**Input**
-- ==== Sys2Proof/Machine/Chorus.lean ====
section
/-!
DEFINITION. The chorus (R225, R226, R365 to R372): matching of collectives, the canonical tree, chunk steps on the lanes, staging
slots and their grants, and the completion of chunks and collectives. How the ranks match their posts and cut the traffic is
the model's own (log entry 19).
-/
namespace Sys2Proof.Machine

/-! ## Members (R365) -/

/-- Virtual rank and node of position i (Table 16.5). -/
def memberAt (s : State) (cm : Comm) (i : Nat) : Nat × Nat :=
  let e := rawNat s (cm.map + 4 * i) 4
  (e % 65536, e / 65536)

/-- The resident slot of a member on this package, if its node is this one. -/
def memberHere (s : State) (job : Nat) (cm : Comm) (i : Nat) : Option Nat :=
  let m := memberAt s cm i
  if m.2 = s.link.node then residentOf s job m.1 else none

/-- The position of a virtual rank in a communicator. -/
def positionOf (s : State) (cm : Comm) (rank : Nat) : Nat := ((upTo cm.size).find? (fun i => (memberAt s cm i).1 == rank)).getD 0

/-- The communicator of a collective. -/
def commOf (c : Ctx) (k : Nat) : Comm := spGet {} c.comms k

/-- A collective of a context by its name; one that is not done before one that is. -/
def findColl (c : Ctx) (k seq : Nat) : Option Coll := c.colls.find? (fun q => q.k == k && q.seq == seq)

/-- A function applied to a collective of a context. -/
def modColl (s : State) (n k seq : Nat) (f : Coll → Coll) : State :=
  modCtx s n (fun c => { c with colls := c.colls.map (fun q => if q.k = k ∧ q.seq = seq then f q else q) })

/-! ## The shape of a collective (R224, R226) -/

/-- Its parameters. -/
def Coll.params (q : Coll) : Params := paramsOf q.prm

/-- The bytes of the send record. -/
def Coll.sendLen (q : Coll) : Nat := (recordOf q.send).extent

/-- The bytes of the receive record. -/
def Coll.recvLen (q : Coll) : Nat := (recordOf q.recv).extent

/-- How many pieces of a size cover a length. -/
def pieces (len size : Nat) : Nat := (len + size - 1) / size

/-- The chunk size of a collective. -/
def Params.size (p : Params) : Nat := 2 ^ p.chunk

/-- The ordered form of a reduction (R224, R371). -/
def Coll.ordered (q : Coll) : Bool := q.params.reduces && q.params.ord

/-- An up phase that combines in any tree: a reduction of the unordered form, and a BARRIER, whose chunk is empty (R371, R421). -/
def Coll.anyTree (q : Coll) : Bool := q.params.kind == 0 || (q.params.reduces && !q.params.ord)

/-- The chunks of the vector that a reducing kind combines, numbered slice after slice for REDUCESCATTER; a BARRIER has one (R421). -/
def Coll.vectorChunks (q : Coll) (n : Nat) : Nat :=
  if q.params.kind = 0 then 1
  else if q.params.kind = 4 then n * pieces q.recvLen q.params.size else pieces q.sendLen q.params.size

/-- The offset and length of a vector chunk in a rank's send range. -/
def Coll.chunkBytes (q : Coll) (g : Nat) : Nat × Nat :=
  let z := q.params.size
  if q.params.kind = 0 then (0, 0)
  else if q.params.kind = 4 then
    let per := pieces q.recvLen z
    let o := g % per * z
    (g / per * q.recvLen + o, min z (q.recvLen - o))
  else (g * z, min z (q.sendLen - g * z))

/-- What the rank at `src` delivers for a chunk: receive offset, length and the offset in its send bytes; nothing for length 0
(Table 9.5). -/
def Coll.piece (q : Coll) (src g : Nat) : Nat × Nat × Nat :=
  let z := q.params.size
  match q.params.kind with
  | 0 => (0, 0, 0)
  | 1 => (g * z, min z (q.recvLen - g * z), g * z)
  | 4 => let o := g % pieces q.recvLen z * z
    (o, min z (q.recvLen - o), 0)
  | 5 =>
    let lo := max (src * q.sendLen) (g * z)
    let hi := min ((src + 1) * q.sendLen) ((g + 1) * z)
    (lo, hi - lo, lo - src * q.sendLen)
  | _ => (g * z, min z (q.sendLen - g * z), 0)

/-- The positions that receive a chunk of the result. -/
def Coll.targets (q : Coll) (n g : Nat) : List Nat :=
  match q.params.kind with
  | 2 => [q.params.root]
  | 4 => [g / pieces q.recvLen q.params.size]
  | _ => upTo n

/-- The lowest position on the package of a position: its leader, which stands for the package in the unordered form and in the down
phase. -/
def leaderOf (s : State) (cm : Comm) (i : Nat) : Nat :=
  ((upTo cm.size).find? (fun j => (memberAt s cm j).2 == (memberAt s cm i).2)).getD i

/-- A position is one of this node's. -/
def isHere (s : State) (cm : Comm) (i : Nat) : Bool := (memberAt s cm i).2 == s.link.node

/-- The position at which a chunk of a reduction, or of a BARRIER, is complete: position 0 in the ordered form, else the leader of a
package that needs it (which roots are used is not architectural, R366). -/
def Coll.homeOf (s : State) (cm : Comm) (q : Coll) (g : Nat) : Nat :=
  if q.ordered then 0 else leaderOf s cm ((q.targets cm.size g).headD 0)

/-- The chunks that the rank at a position delivers. -/
def Coll.deliverChunks (s : State) (cm : Comm) (q : Coll) : List Nat :=
  let p := q.params
  match p.kind with
  | 1 => if cm.pos = p.root then upTo (pieces q.recvLen p.size) else []
  | 5 => (upTo (pieces q.recvLen p.size)).filter (fun g => decide ((q.piece cm.pos g).2.1 ≠ 0))
  | _ => (upTo (q.vectorChunks cm.size)).filter (fun g => q.homeOf s cm g == cm.pos)

/-- The packages that a chunk goes to, each by the lowest position there that receives it. -/
def Coll.hops (s : State) (cm : Comm) (q : Coll) (g : Nat) : List Nat :=
  let ts := q.targets cm.size g
  ts.filter (fun t => ts.all (fun u => decide (t ≤ u) || (memberAt s cm u).2 != (memberAt s cm t).2))

/-- The deliver steps of a chunk: one for each other package, the first of which also writes the memories here, or one for these
alone. -/
def Coll.deliverSteps (s : State) (cm : Comm) (q : Coll) (g : Nat) : List Nat :=
  match (q.hops s cm g).filter (fun t => !isHere s cm t) with
  | [] => q.hops s cm g
  | ts => ts

/-- A deliver step writes the memories of this package. -/
def Coll.writesHere (s : State) (cm : Comm) (q : Coll) (g t : Nat) : Bool := (q.deliverSteps s cm g).head? == some t

/-- The positions here that receive a chunk. -/
def Coll.targetsHere (s : State) (cm : Comm) (q : Coll) (g : Nat) : List Nat := (q.targets cm.size g).filter (isHere s cm)

/-! ## The canonical tree (R370, R371) -/

/-- Op of R370 on two 32-bit elements (R224). -/
def collectOp (op fmt a b : Nat) : Nat :=
  match op with
  | 0 => reduceOp 0 4 a b
  | 1 => (addFp32 a b).1
  | 2 => if fmt = 0x08 then minFp32 a b else reduceOp (if fmt = 0x04 then 4 else 6) 4 a b
  | 3 => if fmt = 0x08 then maxFp32 a b else reduceOp (if fmt = 0x04 then 5 else 7) 4 a b
  | 4 => reduceOp 1 4 a b
  | 5 => reduceOp 2 4 a b
  | _ => reduceOp 3 4 a b

/-- Two lists of little-endian words combined element by element. -/
def combineBytes (op fmt : Nat) : Nat → List Byte → List Byte → List Byte
  | 0, _, _ => []
  | n + 1, a, b =>
    bytesOf 4 (collectOp op fmt (ofBytes (a.take 4)) (ofBytes (b.take 4))) ++ combineBytes op fmt n (a.drop 4) (b.drop 4)

/-- The levels of the canonical tree of n members. -/
def treeLevels (n : Nat) : Nat := ceilLog2 n

/-- The number of nodes at a level. -/
def nodesAt (n level : Nat) : Nat := pieces n (2 ^ level)

/-- The highest level whose node is formed at a position: position 0 forms the root. -/
def topLevel (n pos : Nat) : Nat :=
  if pos = 0 then treeLevels n else ((upTo 17).find? (fun j => decide (pos % 2 ^ (j + 1) ≠ 0))).getD 0

/-- The position at which a node is formed: that of its leftmost leaf. -/
def nodeHome (level index : Nat) : Nat := index * 2 ^ level

/-! ## Node values -/

/-- The bytes of a packet's payload (R361). -/
def packetBytes : Nat := 4096

/-- The key of block b of a node value. -/
def nodeKey (g level index b : Nat) : Nat := ((g * 17 + level) * 65536 + index) * 256 + b

/-- The blocks of a chunk: an empty one is one packet (R421). -/
def Coll.blocks (q : Coll) (g : Nat) : Nat := max 1 (pieces (q.chunkBytes g).2 packetBytes)

/-- Every block of a node value is here. -/
def Coll.hasNode (q : Coll) (g level index : Nat) : Bool :=
  (upTo (q.blocks g)).all (fun b => (spFind q.nodes (nodeKey g level index b)).isSome)

/-- A node value from its blocks. -/
def Coll.nodeValue (q : Coll) (g level index : Nat) : List Byte :=
  (upTo (q.blocks g)).flatMap (fun b => (spFind q.nodes (nodeKey g level index b)).getD [])

/-- A list cut into packets: offset and bytes. -/
def cutPackets : Nat → Nat → List Byte → List (Nat × List Byte)
  | 0, _, _ => []
  | n + 1, off, bs => if bs.isEmpty then [] else (off, bs.take packetBytes) :: cutPackets n (off + packetBytes) (bs.drop packetBytes)

/-- A list cut into as many packets as it needs. -/
def packetsOf (bs : List Byte) : List (Nat × List Byte) := cutPackets (pieces bs.length packetBytes) 0 bs

/-- A chunk cut into packets; an empty one is one packet. -/
def chunkPackets (bs : List Byte) : List (Nat × List Byte) := if bs.isEmpty then [(0, [])] else packetsOf bs

/-- A node value kept. -/
def Coll.setNode (q : Coll) (g level index : Nat) (bs : List Byte) : Coll :=
  { q with nodes := (chunkPackets bs).foldl (fun m e => spPut m (nodeKey g level index (e.1 / packetBytes)) e.2) q.nodes }

/-- A node value dropped. -/
def Coll.dropNode (q : Coll) (g level index : Nat) : Coll :=
  { q with nodes := spClear q.nodes (nodeKey g level index 0) (nodeKey g level index 0 + 256)
           counts := spClear q.counts (nodeKey g level index 0) (nodeKey g level index 0 + 256) }

/-- The contributions that a block of the unordered form combines (R372). -/
def Coll.weight (q : Coll) (g index b : Nat) : Nat := spGet 0 q.counts (nodeKey g 0 index b) + 1

/-! ## A rank's memory (R213, R369) -/

/-- The home of a byte of a rank's memory as its posting core reaches it; a saved context's core and cluster memory lie in its
save area under their logical numbers. -/
def rankPlace (c : Ctx) (logical : Nat) (sp : Space) (off : Nat) : Nat :=
  match sp with
  | .global => off
  | .chip => chipPlace off
  | .core => corePlace (if c.part.isEmpty then logical else physCore c.part logical) off
  | .cluster => clusterPlace (if c.part.isEmpty then logical / 16 else c.part.getD (logical / 16) 0) off

/-- A place of a rank's memory lies in its save area. -/
def rankSaved (c : Ctx) (p : Nat) : Bool := c.part.isEmpty && decide (2 ^ 41 ≤ p)

/-- Bytes of a saved context's memory. -/
def savedBytes (c : Ctx) (p n : Nat) : List Byte := (upTo n).map (fun i => spGet restByte c.imgMem (p + i))

/-- Bytes put into a saved context's memory. -/
def putSaved (c : Ctx) (p : Nat) (bs : List Byte) : Ctx :=
  { c with imgMem := ((upTo bs.length).zip bs).foldl (fun m e => spSet restByte m (p + e.1) e.2) c.imgMem }

/-- On whose behalf a collective accesses memory: its launch itself (R225). -/
def collWho (k : Nat) (q : Coll) : Who := ⟨k, q.launch, q.run, mergedSlot⟩

/-- The checks of an access of a collective, of class collective engine (R211, R145). -/
def collCheck (s : State) (k : Nat) (q : Coll) (b : Record) (va n : Nat) (read write : Bool) : Access :=
  let w := collWho k q
  let c := (getCtx s k).getD blankCtx
  match classify va with
  | none => .fails .protect
  | some (.global, _) => checkXlat s 256 w va n read write 2 b.region (xlatCtx s c va)
  | some (sp, off) =>
    let p := rankPlace c q.core sp off
    if spaceSize sp < off + n ∨ (sp = .chip ∧ !chipAllowed c off n) then .fails .protect
    else if read && isDamaged s p n then .fails .eccUncorr
    else .here p

/-- A range cut at 64 KiB: offset and length. -/
def cutPages (va : Nat) : Nat → Nat → Nat → List (Nat × Nat)
  | 0, _, _ => []
  | fuel + 1, off, len =>
    let n := min len (65536 - (va + off) % 65536)
    if len = 0 then [] else (off, n) :: cutPages va fuel (off + n) (len - n)

/-- A failing answer. -/
def Access.failing : Access → Bool
  | .fails _ => true
  | _ => false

**Task description**
There is a run of lines above from the one with "match op with" to the one with "def Coll.nodeValue (q"; print exactly that run, both ends included, and nothing else.

**Answer to this task**
  match op with
  | 0 => reduceOp 0 4 a b
  | 1 => (addFp32 a b).1
  | 2 => if fmt = 0x08 then minFp32 a b else reduceOp (if fmt = 0x04 then 4 else 6) 4 a b
  | 3 => if fmt = 0x08 then maxFp32 a b else reduceOp (if fmt = 0x04 then 5 else 7) 4 a b
  | 4 => reduceOp 1 4 a b
  | 5 => reduceOp 2 4 a b
  | _ => reduceOp 3 4 a b

/-- Two lists of little-endian words combined element by element. -/
def combineBytes (op fmt : Nat) : Nat → List Byte → List Byte → List Byte
  | 0, _, _ => []
  | n + 1, a, b =>
    bytesOf 4 (collectOp op fmt (ofBytes (a.take 4)) (ofBytes (b.take 4))) ++ combineBytes op fmt n (a.drop 4) (b.drop 4)

/-- The levels of the canonical tree of n members. -/
def treeLevels (n : Nat) : Nat := ceilLog2 n

/-- The number of nodes at a level. -/
def nodesAt (n level : Nat) : Nat := pieces n (2 ^ level)

/-- The highest level whose node is formed at a position: position 0 forms the root. -/
def topLevel (n pos : Nat) : Nat :=
  if pos = 0 then treeLevels n else ((upTo 17).find? (fun j => decide (pos % 2 ^ (j + 1) ≠ 0))).getD 0

/-- The position at which a node is formed: that of its leftmost leaf. -/
def nodeHome (level index : Nat) : Nat := index * 2 ^ level

/-! ## Node values -/

/-- The bytes of a packet's payload (R361). -/
def packetBytes : Nat := 4096

/-- The key of block b of a node value. -/
def nodeKey (g level index b : Nat) : Nat := ((g * 17 + level) * 65536 + index) * 256 + b

/-- The blocks of a chunk: an empty one is one packet (R421). -/
def Coll.blocks (q : Coll) (g : Nat) : Nat := max 1 (pieces (q.chunkBytes g).2 packetBytes)

/-- Every block of a node value is here. -/
def Coll.hasNode (q : Coll) (g level index : Nat) : Bool :=
  (upTo (q.blocks g)).all (fun b => (spFind q.nodes (nodeKey g level index b)).isSome)

/-- A node value from its blocks. -/
def Coll.nodeValue (q : Coll) (g level index : Nat) : List Byte :=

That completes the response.